The 360 Virtual Urban Windscreen, as JLR has dubbed its new system, uses cameras mounted on the outside of the car to project images along the inside of the pillars, giving drivers an unobstructed view of road hazards around them.
This technology will be used in conjunction with a next-generation head-up display that can read other vehicle's movements and predict their driving patterns.
A similar technology, unveiled at the New York motor show earlier this year in the Land Rover Discovery Vision concept, is able to project images of the upcoming terrain onto the display, giving the illusion of a see-through bonnet.
Coupled with the use of vehicle-to-infrastructure communications – which will feed more information about a driver's surroundings to the head-up display – Jaguar Land Rover said in a statement that “pedestrians, cyclists and other vehicles would be visible all around the car,” ensuring the safety of all road users.
Jaguar Land Rover director of research and technology Wolfgang Epple said the new technologies are designed to make road safety a priority for all future models.

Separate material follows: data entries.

-- ==== Sys2Proof/Machine/Ops.lean ====
section
/-! DEFINITION. The named operations the meanings share: ending a command with or without an error,
cells and bits, and the words a register reads as. -/

namespace Sys2Proof.Machine

/-! ### Ending a command -/

/-- A command that raised nothing: `STATUS` after it, with its `VALID` and `EMIT` (R245). -/
def complete (s : State) (valid emit : Bool) : State :=
  { s with status := statusAfter s.status none valid emit }

/-- Raising an error, the block's whole error entry: only `STATUS` changes (R241, R242, R246). There
is no saved state, no vector and nothing to return from (R250). -/
def raiseError (e : ErrorKind) (s : State) : State :=
  { s with status := statusAfter s.status (some e) false false }

/-- A command whose check comes before every write: `BADARG` where the check fails, else its own
effect (R246). -/
def checked (legal : Bool) (s : State) (effect : State) : Host.Outcome State Fault Refusal :=
  if legal then .next effect else .next (raiseError .badArg s)

/-! ### Bits and cells -/

/-- The number whose bit `k` is `f k`, for `k` below `n` (R7). -/
def bitsToNat (f : Nat → Bool) : Nat → Nat
  | 0 => 0
  | n + 1 => bitsToNat f n + (f n).toNat * 2 ^ n

/-- R9 `sym(b)` for an AM cell. -/
def amSymOfBit (b : Bool) : AmSym := if b then .one else .zero

/-- R9 `sym(b)` for a PM cell. -/
def pmSymOfBit (b : Bool) : PmSym := if b then .one else .zero

/-- `AM[i]`, R10. The rules read cells 0 to 60 only. -/
def amCell (am : AmBuf) (i : Nat) : AmSym := am[i]?.getD .unset

/-- `PM[i]`, R10. The rules read cells 0 to 60 only. -/
def pmCell (pm : PmBuf) (i : Nat) : PmSym := pm[i]?.getD .unset

/-- A sequence of assignments `buf[i] <- v`, in order (R10). -/
def writeCells {α : Type} (buf : Vector α 61) (writes : List (Nat × α)) : Vector α 61 :=
  writes.foldl (fun b w => b.setIfInBounds w.1 w.2) buf

/-- Every cell `UNSET`. -/
def clearAm : AmBuf := Vector.replicate 61 .unset

/-- Every cell `UNSET`. -/
def clearPm : PmBuf := Vector.replicate 61 .unset

/-! ### Register words -/

/-- R24, R36, R190: the word of a date. -/
def dateWord (tv : TimeValue) : Word := tv.year.setWidth 32 ||| tv.days.setWidth 32 <<< 16

/-- R25, R37, R190: the word of a time. -/
def timeWord (tv : TimeValue) : Word :=
  tv.hour.setWidth 32 ||| tv.minute.setWidth 32 <<< 8 ||| tv.dst.setWidth 32 <<< 16
    ||| (BitVec.ofBool tv.ls).setWidth 32 <<< 24 ||| (BitVec.ofBool tv.ly).setWidth 32 <<< 25

/-- R26, R38, R190: the word of a UT1 offset. -/
def ut1Word (tv : TimeValue) : Word := tv.ut1.setWidth 32

/-- R24, R41: a host write of `TV_DATE` stores the non-reserved fields. -/
def setDate (tv : TimeValue) (v : Word) : TimeValue :=
  { tv with year := v.extractLsb' 0 14, days := v.extractLsb' 16 9 }

/-- R25, R41: a host write of `TV_TIME` stores the non-reserved fields. -/
def setTime (tv : TimeValue) (v : Word) : TimeValue :=
  { tv with
    hour := v.extractLsb' 0 5
    minute := v.extractLsb' 8 6
    dst := v.extractLsb' 16 2
    ls := v.getLsbD 24
    ly := v.getLsbD 25 }

/-- R26, R41: a host write of `TV_UT1` stores the non-reserved field. -/
def setUt1 (tv : TimeValue) (v : Word) : TimeValue := { tv with ut1 := v.extractLsb' 0 16 }

/-- R27: the word `DST_NEXT` reads as. -/
def dstNextWord (dn : BitVec 6) : Word := dn.setWidth 32

/-- R27, R41: a host write of `DST_NEXT` stores the non-reserved field. -/
def dstNextOf (v : Word) : BitVec 6 := v.extractLsb' 0 6

/-- R31, R67: word `w` of a buffer of 2-bit codes: cell 16w + j is bits [2j+1 : 2j]; bits of cells
beyond 60 read 0 (R41). -/
def bufferWord (code : Nat → Nat) (w : Nat) : Word :=
  BitVec.ofNat 32
    (bitsToNat (fun k => decide (16 * w + k / 2 < 61) && (code (16 * w + k / 2)).testBit (k % 2)) 32)

/-- R31: the word `AM_BUF(w)` reads as. -/
def amWord (am : AmBuf) (w : Nat) : Word := bufferWord (fun i => symCode (amCell am i)) w

/-- R32: the word `PM_BUF(w)` reads as. -/
def pmWord (pm : PmBuf) (w : Nat) : Word := bufferWord (fun i => pmSymCode (pmCell pm i)) w

/-- R31: a host write of `AM_BUF(w)` replaces the cells of the word, any code accepted. -/
def setAmWord (am : AmBuf) (w : Nat) (v : Word) : AmBuf :=
  Vector.ofFn fun i : Fin 61 =>
    if i.val / 16 = w then symOfCode (bitField v (2 * (i.val % 16)) 2) else am[i]

/-- R35, R210: the number of a receiver state. -/
def rxStateCode : RxState → Nat
  | .unsynced => 1
  | .oneMark => 2
  | .twoMarks => 3
  | .inMinute => 4

/-- R35: the word `RX_STAT` reads as: `STATE` in [2:0] and `COUNT` in [15:8]. -/
def rxStatWord (st : RxState) (acc : List AmSym) : Word :=
  BitVec.ofNat 32 (rxStateCode st) ||| (BitVec.ofNat 8 acc.length).setWidth 32 <<< 8

/-- R30: the word `TC_LEN` reads as. -/
def tcLenWord (len : BitVec 8) : Word := len.setWidth 32

/-- R270: every piece of the block's state at its reset value. What the host still has pending, and
what it was answered, lie outside the block (assumption log 1, 2). -/
def resetBlock (s : State) : State :=
  { State.reset with port := s.port, response := s.response }

end Sys2Proof.Machine
end

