-- ==== Sys2Proof/Machine/Step.lean ====
section
/-! DEFINITION. One step of the machine: one host interaction, whole (20_memory.md rules R68, R69;
70_reset_and_hazards.md rule R280). -/

namespace Sys2Proof.Machine

/-- One step: the port serves its oldest interaction. -/
def step (s : State) : Host.Outcome State Fault Refusal := servePort s

/-- `s` with a write of the command word `w` (its `nbits` bits, the bits above them 0) as the next host
interaction: the block fetches nothing, so this is where its next command comes from (R21; assumption
log 1). -/
def State.withFetchWord (s : State) (nbits w : Nat) : State :=
  commandPending (BitVec.ofNat 32 (w % 2 ^ nbits)) s

end Sys2Proof.Machine
end

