-- ==== Sys2Proof/Laws/Encoders.lean ====
section
/-! SUPPORT. What the two encoders leave in a cell: every cell is written at most once, so a cell holds
exactly the value of its one assignment. -/

namespace Sys2Proof.Machine

/-! ### Cells written once -/

/-- A cell written exactly once holds the value of that assignment. -/
theorem find?_reverse_of_mem {α : Type} {ws : List (Nat × α)} {i : Nat} {v : α}
    (hn : (ws.map Prod.fst).Nodup) (hm : (i, v) ∈ ws) :
    ws.reverse.find? (fun w => w.1 == i) = some (i, v) := by
  induction ws using List.reverseRecOn with
  | nil => cases hm
  | append_singleton ws w ih =>
    rw [List.map_append, List.nodup_append] at hn
    obtain ⟨hn, -, hd⟩ := hn
    rw [List.reverse_append, List.reverse_singleton, List.singleton_append, List.find?_cons]
    rcases List.mem_append.1 hm with h | h
    · have hi : i ∈ ws.map Prod.fst := List.mem_map.2 ⟨_, h, rfl⟩
      have hw : (w.1 == i) = false := by
        have := hd i hi w.1 (by simp)
        simpa using fun e => this e.symm
      simp only [hw]
      exact ih hn h
    · rw [List.mem_singleton] at h
      subst h
      simp

/-- The AM form of `find?_reverse_of_mem`. -/
theorem amCell_of_mem {buf : AmBuf} {ws : List (Nat × AmSym)} {i : Nat} {v : AmSym} (hi : i < 61)
    (hn : (ws.map Prod.fst).Nodup) (hm : (i, v) ∈ ws) : amCell (writeCells buf ws) i = v := by
  rw [amCell_writeCells buf ws i hi, find?_reverse_of_mem hn hm]

/-- The PM form of `find?_reverse_of_mem`. -/
theorem pmCell_of_mem {buf : PmBuf} {ws : List (Nat × PmSym)} {i : Nat} {v : PmSym} (hi : i < 61)
    (hn : (ws.map Prod.fst).Nodup) (hm : (i, v) ∈ ws) : pmCell (writeCells buf ws) i = v := by
  rw [pmCell_writeCells buf ws i hi, find?_reverse_of_mem hn hm]

/-- A cell no assignment writes keeps what it held. -/
theorem amCell_of_not_mem {buf : AmBuf} {ws : List (Nat × AmSym)} {i : Nat} (hi : i < 61)
    (hm : i ∉ ws.map Prod.fst) : amCell (writeCells buf ws) i = amCell buf i := by
  have : ws.reverse.find? (fun w => w.1 == i) = none := by
    simp only [List.find?_eq_none, List.mem_reverse, beq_iff_eq]
    exact fun w hw e => hm (List.mem_map.2 ⟨w, hw, e⟩)
  rw [amCell_writeCells buf ws i hi, this]

/-- A cell no assignment writes keeps what it held. -/
theorem pmCell_of_not_mem {buf : PmBuf} {ws : List (Nat × PmSym)} {i : Nat} (hi : i < 61)
    (hm : i ∉ ws.map Prod.fst) : pmCell (writeCells buf ws) i = pmCell buf i := by
  have : ws.reverse.find? (fun w => w.1 == i) = none := by
    simp only [List.find?_eq_none, List.mem_reverse, beq_iff_eq]
    exact fun w hw e => hm (List.mem_map.2 ⟨w, hw, e⟩)
  rw [pmCell_writeCells buf ws i hi, this]

/-! ### The AM encoder -/

/-- Bit `k` of a BCD field, most significant position first, goes to position `length - 1 - k`
(R102). -/
theorem fieldWrites_mem (positions : List Nat) (v k : Nat) (hk : k < positions.length) :
    (positions.getD (positions.length - 1 - k) 0,
      amSymOfBit ((bcdPack v positions.length).testBit k)) ∈ fieldWrites positions v := by
  refine List.mem_map.2 ⟨(positions.reverse[k]'(by simpa using hk), k), ?_, ?_⟩
  · exact List.mk_mem_zipIdx_iff_getElem?.2 (by simp [hk])
  · rw [List.getElem_reverse, List.getD_eq_getElem _ _ (by omega)]

/-- The positions a BCD field writes. -/
theorem fieldWrites_fst (positions : List Nat) (v : Nat) :
    (fieldWrites positions v).map Prod.fst = positions.reverse := by
  rw [fieldWrites, List.map_map]
  exact List.zipIdx_map_fst 0 positions.reverse

/-- The cells `am_encode` writes, in order. -/
theorem amWrites_fst (tv : TimeValue) (len : Nat) :
    (amWrites tv len).map Prod.fst =
      [0, 9, 19, 29, 39, 49] ++ (if 60 ≤ len then [59] else []) ++ (if len = 61 then [60] else [])
        ++ [4, 10, 11, 14, 20, 21, 24, 34, 35, 44, 54] ++ [8, 7, 6, 5, 3, 2, 1]
        ++ [18, 17, 16, 15, 13, 12] ++ [33, 32, 31, 30, 28, 27, 26, 25, 23, 22] ++ [36, 37, 38]
        ++ [43, 42, 41, 40] ++ [53, 52, 51, 50, 48, 47, 46, 45] ++ [55, 56] ++ [58, 57] := by
  simp only [amWrites, markWrites, List.map_append, fieldWrites_fst]
  congr 11
  · split <;> rfl
  · split <;> rfl

/-- `am_encode` writes no cell twice (R152). -/
theorem amWrites_nodup (tv : TimeValue) (len : Nat) : ((amWrites tv len).map Prod.fst).Nodup := by
  rw [amWrites_fst]
  by_cases h : 60 ≤ len
  · by_cases h' : len = 61
    · simp only [h', if_true]
      decide
    · simp only [h, h', if_true, if_false]
      decide
  · have h' : ¬len = 61 := by omega
    simp only [h, h', if_false]
    decide

/-- A cell of an encoded minute holds the value of its assignment. -/
theorem amCell_amEncode {tv : TimeValue} {len i : Nat} {v : AmSym} (hi : i < 61)
    (hm : (i, v) ∈ amWrites tv len) : amCell (amEncode tv len) i = v :=
  amCell_of_mem hi (amWrites_nodup tv len) hm

/-- The assignments of `am_encode`, by the rule that makes them. -/
theorem mem_amWrites {tv : TimeValue} {len : Nat} {w : Nat × AmSym} :
    w ∈ amWrites tv len ↔
      w ∈ markWrites len ∨ w ∈ zeroWrites ∨ w ∈ fieldWrites minutePositions tv.minute.toNat ∨
      w ∈ fieldWrites hourPositions tv.hour.toNat ∨ w ∈ fieldWrites daysPositions tv.days.toNat ∨
      w ∈ signWrites (ut1Of tv) ∨ w ∈ fieldWrites ut1Positions ((ut1Of tv).natAbs / 100) ∨
      w ∈ fieldWrites yearPositions tv.year.toNat ∨
      w ∈ [(55, amSymOfBit tv.ly), (56, amSymOfBit tv.ls)] ∨
      w ∈ fieldWrites dstPositions tv.dst.toNat := by
  simp only [amWrites, List.mem_append, or_assoc]

/-! ### The PM encoder -/

/-- The cells `pm_encode` writes in a regular minute, in order. -/
theorem regularWrites_fst (tv : TimeValue) (dn : BitVec 6) (len : Nat) :
    (regularWrites tv dn len).map Prod.fst =
      [0, 1, 2, 3, 4, 5, 6, 7, 8, 9, 10, 11, 12] ++ [13, 14, 15, 16, 17]
        ++ [18, 19, 20, 21, 22, 23, 24, 25, 26, 27, 28, 30, 31, 32, 33, 34, 35, 36, 37, 38, 40, 41,
          42, 43, 44, 45, 46]
        ++ [29, 39] ++ [47, 48, 50, 51, 52] ++ [49] ++ [53, 54, 55, 56, 57, 58]
        ++ ((if 60 ≤ len then [59] else []) ++ (if len = 61 then [60] else [])) := by
  simp only [regularWrites, tailWrites, List.map_append]
  congr 2
  · split <;> rfl
  · split <;> rfl

/-- `pm_encode` writes no cell twice in a regular minute. -/
theorem regularWrites_nodup (tv : TimeValue) (dn : BitVec 6) (len : Nat) :
    ((regularWrites tv dn len).map Prod.fst).Nodup := by
  rw [regularWrites_fst]
  by_cases h : 60 ≤ len
  · by_cases h' : len = 61
    · simp only [h', if_true]
      decide
    · simp only [h, h', if_true, if_false]
      decide
  · have h' : ¬len = 61 := by omega
    simp only [h, h', if_false]
    decide

/-- A cell of a regular minute holds the value of its assignment. -/
theorem pmCell_regular {tv : TimeValue} {dn : BitVec 6} {len i : Nat} {v : PmSym} (hi : i < 61)
    (hx : extendedMinute tv.minute.toNat = false) (hm : (i, v) ∈ regularWrites tv dn len) :
    pmCell (pmEncode tv dn len) i = v := by
  rw [pmEncode, pmWrites, hx]
  exact pmCell_of_mem hi (regularWrites_nodup tv dn len) hm

/-- The assignments of a regular minute, by the rule that makes them. -/
theorem mem_regularWrites {tv : TimeValue} {dn : BitVec 6} {len : Nat} {w : Nat × PmSym} :
    w ∈ regularWrites tv dn len ↔
      w ∈ syncWrites ∨ w ∈ parityWrites (minuteOfCentury tv) ∨ w ∈ mocWrites (minuteOfCentury tv) ∨
      w ∈ reservedWrites ∨ w ∈ dstLsWrites tv ∨ w ∈ noticeWrites ∨ w ∈ dstNextWrites dn ∨
      w ∈ tailWrites len := by
  simp only [regularWrites, List.mem_append, or_assoc]

/-- The cells `pm_encode` writes in an extended minute, in order. -/
theorem extendedWrites_fst (tv : TimeValue) :
    (extendedWrites tv).map Prod.fst = List.range 60 := by
  rw [extendedWrites, List.map_map]
  exact List.map_id _

/-- A cell of an extended minute holds its bit of the 360-bit sequence (R175). -/
theorem pmCell_extended {tv : TimeValue} {dn : BitVec 6} {len i : Nat} (hi : i < 60)
    (hx : extendedMinute tv.minute.toNat = true) :
    pmCell (pmEncode tv dn len) i =
      pmSymOfBit ((superFrame (seqno tv)).getD (60 * (tv.minute.toNat % 10) + i) false) := by
  rw [pmEncode, pmWrites, hx]
  refine pmCell_of_mem (by omega) ?_ ?_
  · simp only [if_true]
    rw [extendedWrites_fst]
    exact List.nodup_range
  · exact List.mem_map.2 ⟨i, List.mem_range.2 hi, rfl⟩

end Sys2Proof.Machine
end

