-- ==== Sys2Proof/Laws/PerInstr.lean ====
section
/-! SUPPORT. One lemma per command: its encoding's fields are the ones the encoding table gives. -/

namespace Sys2Proof.Laws

/-- R80 to R82: a well-formed command is encoded with its opcode in `OPC`, its operand in `IMM8`, and
0 in the reserved half-word. -/
def EncodedFields.Statement (i : Instr) : Prop :=
  i.wellFormed = true →
    bitField (encode i) 0 8 = opcode i ∧ bitField (encode i) 8 8 = imm8 i ∧
      bitField (encode i) 16 16 = 0

/-- The fields of a word assembled from an opcode and an immediate that fit theirs. -/
theorem bitField_assembled (op imm : Nat) (h : op < 256) (h' : imm < 256) :
    bitField (BitVec.ofNat 32 (op + 2 ^ 8 * imm)) 0 8 = op ∧
      bitField (BitVec.ofNat 32 (op + 2 ^ 8 * imm)) 8 8 = imm ∧
      bitField (BitVec.ofNat 32 (op + 2 ^ 8 * imm)) 16 16 = 0 := by
  have : (BitVec.ofNat 32 (op + 2 ^ 8 * imm)).toNat = op + 2 ^ 8 * imm := by
    rw [BitVec.toNat_ofNat]
    omega
  simp only [bitField, this]
  omega

theorem EncodedFields.nop : EncodedFields.Statement .nop :=
  fun _ => bitField_assembled _ _ (by decide) (by decide)

theorem EncodedFields.encAm : EncodedFields.Statement .encAm :=
  fun _ => bitField_assembled _ _ (by decide) (by decide)

theorem EncodedFields.encPm : EncodedFields.Statement .encPm :=
  fun _ => bitField_assembled _ _ (by decide) (by decide)

theorem EncodedFields.encTc : EncodedFields.Statement .encTc :=
  fun _ => bitField_assembled _ _ (by decide) (by decide)

theorem EncodedFields.decAm : EncodedFields.Statement .decAm :=
  fun _ => bitField_assembled _ _ (by decide) (by decide)

theorem EncodedFields.rxFeed (sym : AmSym) : EncodedFields.Statement (.rxFeed sym) :=
  fun _ => bitField_assembled 0x05 _ (by decide)
    (Nat.lt_trans (Machine.symCode_lt sym) (by decide))

theorem EncodedFields.rxReset : EncodedFields.Statement .rxReset :=
  fun _ => bitField_assembled _ _ (by decide) (by decide)

theorem EncodedFields.hamming : EncodedFields.Statement .hamming :=
  fun _ => bitField_assembled _ _ (by decide) (by decide)

theorem EncodedFields.lfsrRd (index : Nat) : EncodedFields.Statement (.lfsrRd index) :=
  fun h => bitField_assembled 0x08 _ (by decide) (of_decide_eq_true h)

theorem EncodedFields.bcdPack (n : Nat) : EncodedFields.Statement (.bcdPack n) :=
  fun h => bitField_assembled 0x09 _ (by decide) (of_decide_eq_true h)

theorem EncodedFields.bcdUnpack (n : Nat) : EncodedFields.Statement (.bcdUnpack n) :=
  fun h => bitField_assembled 0x0A _ (by decide) (of_decide_eq_true h)

theorem EncodedFields.moc : EncodedFields.Statement .moc :=
  fun _ => bitField_assembled _ _ (by decide) (by decide)

theorem EncodedFields.minlen : EncodedFields.Statement .minlen :=
  fun _ => bitField_assembled _ _ (by decide) (by decide)

theorem EncodedFields.softReset : EncodedFields.Statement .softReset :=
  fun _ => bitField_assembled _ _ (by decide) (by decide)

end Sys2Proof.Laws
end

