/-! ### A step, by what is pending -/

/-- R5: with nothing pending the block stays as it is. -/
theorem step_of_port_nil {s : State} (hp : s.port = []) : step s = .next s := by
  simp only [step, servePort, hp]

/-- R69: the oldest interaction is served from the state that no longer holds it. -/
theorem step_of_port_cons {s : State} {e : HostEvent} {rest : List HostEvent}
    (hp : s.port = e :: rest) : step s = serveEvent e (takeFromPort rest s) := by
  simp only [step, servePort, hp]

/-! ### Serving an interaction leaves the others pending -/

/-- An outcome changed by `f` has a next state exactly when the outcome it comes from has one. -/
theorem mapNext_eq_next_iff {f : State → State} {o : Host.Outcome State Fault Refusal} {t : State} :
    mapNext f o = .next t ↔ ∃ u, o = .next u ∧ f u = t := by
  cases o <;> simp

/-- No interaction adds to the port or takes from it: by `serveEvent_overPort` it answers the same
state whatever stands behind it, with that left pending. -/
theorem serveEvent_takeFromPort_port {e : HostEvent} {rest : List HostEvent} {s t : State}
    (h : serveEvent e (takeFromPort rest s) = .next t) : t.port = rest := by
  rw [serveEvent_overPort e rest rest s] at h
  obtain ⟨u, -, rfl⟩ := mapNext_eq_next_iff.1 h
  rfl

/-- A step that does not fault takes exactly the oldest interaction, if there is one. -/
theorem step_next_port {s t : State} (h : step s = .next t) : t.port = s.port.tail := by
  cases hp : s.port with
  | nil =>
    rw [step_of_port_nil hp] at h
    cases h
    exact hp
  | cons e rest =>
    rw [step_of_port_cons hp] at h
    exact serveEvent_takeFromPort_port h

/-- Settles O9: both parts by the case split on the port, whose one non-trivial case is that no
interaction touches what stands behind it. -/
theorem portServesInOrder : Obligations.PortServesInOrder :=
  ⟨fun _ _ => step_next_port, fun _ => step_of_port_nil⟩

end Sys2Proof.Machine
end

section
/-! Family 10_state.md, the layer its proofs share: what a command does, and what serving an access
does, each said once. -/

namespace Sys2Proof.Machine

/-! ### What a command does -/

/-- The six commands that expose a primitive (R100 to R125), the only ones that answer in `RES`. -/
def RunsPrimitive (i : Instr) : Prop :=
  i = .hamming ∨ (∃ index, i = .lfsrRd index) ∨ (∃ n, i = .bcdPack n) ∨ (∃ n, i = .bcdUnpack n) ∨
    i = .moc ∨ i = .minlen

/-- `CommandEffect s i t`: `t` is one of the ways command `i` can leave the state `s`. `exec_effect`
says that `exec` does nothing else. -/
inductive CommandEffect (s : State) : Instr → State → Prop
  /-- the operand check failed, R242 -/
  | refused {i : Instr} (h : i ≠ .softReset) : CommandEffect s i (raiseError .badArg s)
  | nop : CommandEffect s .nop (complete s false false)
  /-- a primitive answered `res`, R105 to R125 -/
  | computed {i : Instr} (res : Word) (valid : Bool) (hi : RunsPrimitive i)
      (hv : valid = true → ∃ n, i = .bcdUnpack n) :
      CommandEffect s i (complete { s with res := res } valid false)
  /-- an encoder wrote both channels and the length, R140, R160, R177 -/
  | encoded {i : Instr} (am : AmBuf) (pm : PmBuf) (hi : i = .encAm ∨ i = .encPm ∨ i = .encTc)
      (hpm : pm = clearPm ∨ pm = pmEncode s.tv s.dstNext (lengthOf s.tv)) :
      CommandEffect s i
        (complete { s with am := am, pm := pm, tcLen := BitVec.ofNat 8 (lengthOf s.tv) } false false)
  /-- the minute decoded, R200 -/
  | decoded (tv : TimeValue) (h : decAm s.am = some tv) :
      CommandEffect s .decAm (complete { s with tvo := tv } true false)
  /-- the minute did not decode, R200 and R244 -/
  | undecoded : CommandEffect s .decAm (complete s false false)
  /-- the receiver took a symbol and emitted nothing, R212 -/
  | fed {sym : AmSym} (h : sym ≠ .unset) (hq : (rxStep s.rxState s.rxAcc sym).emitted = none) :
      CommandEffect s (.rxFeed sym)
        (complete { s with
          rxState := (rxStep s.rxState s.rxAcc sym).state
          rxAcc := (rxStep s.rxState s.rxAcc sym).acc } false false)
  /-- the receiver took the last symbol of a minute and emitted it, R219 -/
  | emitted {sym : AmSym} (h : sym ≠ .unset) (minute : List AmSym)
      (he : (rxStep s.rxState s.rxAcc sym).emitted = some minute) :
      CommandEffect s (.rxFeed sym)
        (complete (emitMinute minute { s with
          rxState := (rxStep s.rxState s.rxAcc sym).state
          rxAcc := (rxStep s.rxState s.rxAcc sym).acc }) false true)
  | rxReset :
      CommandEffect s .rxReset (complete { s with rxState := .unsynced, rxAcc := [] } false false)
  | softReset : CommandEffect s .softReset { resetBlock s with status := statusAfterSoftReset }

“The Jaguar Land Rover research team is developing this technology to improve visibility and to give the driver with the right information at the right time,” he said.
“If we can keep the driver's eyes on the road ahead and present information in a non-distracting way, we can help drivers make better decisions in the most demanding and congested driving environments.”
JLR is also touting a new feature, called Follow-Me Ghost Car Navigation, that will make it easier for users to follow navigation instructions.
This new feature will project the image of a ghost car on the head-up display in front of the driver, allowing them to simply follow the projection, turn-by-turn, to their destination.
“Driving on city streets can be a stressful experience, but imagine being able to drive across town without having to look at road signs, or be distracted trying to locate a parking space as you drive by,” Dr Epple said.
“We want to present all of this information on a heads-up display in the driver's eye-line, so the driver doesn't have to seek it out for themselves and take their eyes off the road ahead.”